The top of the sand box body is connected with a T-shaped sand-carrying device; the T-shaped belt sand device is formed by connecting a plurality of T-shaped steel plates in a frame; each T-shaped steel plate forms a plurality of lattices, and the frame of the T-shaped sand-carrying device is connected with the hanging handle. The structure is convenient for operators to stand, and the T-shaped sand-carrying device has universal applicability and can be flexibly used for sand boxes of various castings.

The bottom of the sand box body is connected with a bottom sand box; the bottom sand box is formed by connecting a plurality of guard plates in the frame; the multiple guard plates are spliced to form a cavity in which the molding sand is located, and a bottom plate of the bottom sand box is connected with a mold supporting mechanism.

The inner cavity wall of the independent sand box is also connected with a safety ladder stand.
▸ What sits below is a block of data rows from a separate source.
-- ==== Sys2Proof/Machine/Step.lean ====
section
/-! DEFINITION. One step: the next operation of the one total order (R51), or the block on its own (R137). -/

namespace Sys2Proof.Machine

/-- One operation: the first of `inputs`, taken out and performed; with none, the timer alone. -/
def step (s : State) : Host.Outcome State Fault Refusal :=
  match takeInput s with
  | some (e, s') => perform e s'
  | none => idle s

/-- `s` with the lowest `nbits` bits of `w` as the transaction word the very next step takes from `inputs`. -/
def State.withFetchWord (s : State) (nbits w : Nat) : State := s.pushInput (.bus (w % 2 ^ nbits))

end Sys2Proof.Machine
end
Because the foundry goods is bulky, long length, for the operation convenience, set up this safe cat ladder.

Since the T-belt sand molding apparatus and the bottom flask (containing molding sand, etc.) are relatively light in weight, the handle connecting structure can be of an existing structure. The following reinforcing structure may also be employed for optimization.

The connection structure between each hanging handle and the frame is as follows:

the lifting handles are all formed by solid steel columns which are coaxially sleeved in hollow steel pipes; the first end of the hollow steel pipe penetrates through a through hole formed in the side wall of the frame, and the outer wall of the hollow steel pipe is in full-welding connection with the two ends of the through hole; the two ends of the through hole are sleeved on the hollow steel pipe by clamping rings respectively; the hollow steel pipe is in full-welding connection with the clamping ring, and the clamping ring is in full-welding connection with the side wall of the frame;

the through holes are preferably formed at the intersections of the square steel pipes in the horizontal and vertical directions.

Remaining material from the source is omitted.